Scan the records for lines with the word "history", and copy every such line.

Excerpted data:
_ _ _ _ _ _ _
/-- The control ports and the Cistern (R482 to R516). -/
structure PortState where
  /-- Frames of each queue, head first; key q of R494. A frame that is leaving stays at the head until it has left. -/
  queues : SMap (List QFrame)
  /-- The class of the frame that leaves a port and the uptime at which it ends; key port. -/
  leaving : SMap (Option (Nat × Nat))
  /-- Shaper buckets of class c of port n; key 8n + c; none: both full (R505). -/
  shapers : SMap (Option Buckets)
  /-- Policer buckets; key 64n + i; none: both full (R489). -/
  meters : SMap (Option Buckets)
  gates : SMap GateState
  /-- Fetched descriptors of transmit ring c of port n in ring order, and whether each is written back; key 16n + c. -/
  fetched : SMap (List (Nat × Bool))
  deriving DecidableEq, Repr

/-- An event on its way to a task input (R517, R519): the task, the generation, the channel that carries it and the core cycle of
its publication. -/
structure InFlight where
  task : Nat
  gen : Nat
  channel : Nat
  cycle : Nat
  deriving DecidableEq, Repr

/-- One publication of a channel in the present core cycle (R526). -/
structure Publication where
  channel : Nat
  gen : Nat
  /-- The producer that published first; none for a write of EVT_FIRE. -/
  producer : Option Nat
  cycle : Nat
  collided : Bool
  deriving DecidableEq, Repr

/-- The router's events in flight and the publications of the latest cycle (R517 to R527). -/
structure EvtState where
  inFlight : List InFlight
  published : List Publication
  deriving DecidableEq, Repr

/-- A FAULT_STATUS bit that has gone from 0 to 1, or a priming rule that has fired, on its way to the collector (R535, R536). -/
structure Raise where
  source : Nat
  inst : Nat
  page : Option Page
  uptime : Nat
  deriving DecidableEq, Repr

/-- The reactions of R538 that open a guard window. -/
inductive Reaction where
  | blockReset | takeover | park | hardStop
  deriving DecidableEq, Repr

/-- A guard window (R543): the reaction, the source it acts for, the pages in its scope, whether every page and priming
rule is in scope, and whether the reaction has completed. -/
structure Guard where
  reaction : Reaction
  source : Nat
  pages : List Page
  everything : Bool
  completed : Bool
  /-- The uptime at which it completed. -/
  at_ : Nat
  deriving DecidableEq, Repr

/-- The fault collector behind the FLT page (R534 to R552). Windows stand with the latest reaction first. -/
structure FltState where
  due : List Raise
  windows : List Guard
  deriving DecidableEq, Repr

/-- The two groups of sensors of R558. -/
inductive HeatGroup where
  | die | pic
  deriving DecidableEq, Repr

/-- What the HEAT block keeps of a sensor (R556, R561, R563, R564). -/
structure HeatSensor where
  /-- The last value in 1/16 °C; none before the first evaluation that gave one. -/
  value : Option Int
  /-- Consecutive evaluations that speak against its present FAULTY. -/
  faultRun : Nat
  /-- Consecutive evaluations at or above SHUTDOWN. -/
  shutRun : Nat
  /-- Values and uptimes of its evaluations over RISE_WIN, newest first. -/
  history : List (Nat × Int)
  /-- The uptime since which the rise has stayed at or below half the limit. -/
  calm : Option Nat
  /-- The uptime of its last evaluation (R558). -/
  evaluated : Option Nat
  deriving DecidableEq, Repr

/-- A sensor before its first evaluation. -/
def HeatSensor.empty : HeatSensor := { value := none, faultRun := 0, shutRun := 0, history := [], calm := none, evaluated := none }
_ _ _ _ _ _ _
Exercise answer:
  history : List (Nat × Int)
def HeatSensor.empty : HeatSensor := { value := none, faultRun := 0, shutRun := 0, history := [], calm := none, evaluated := none }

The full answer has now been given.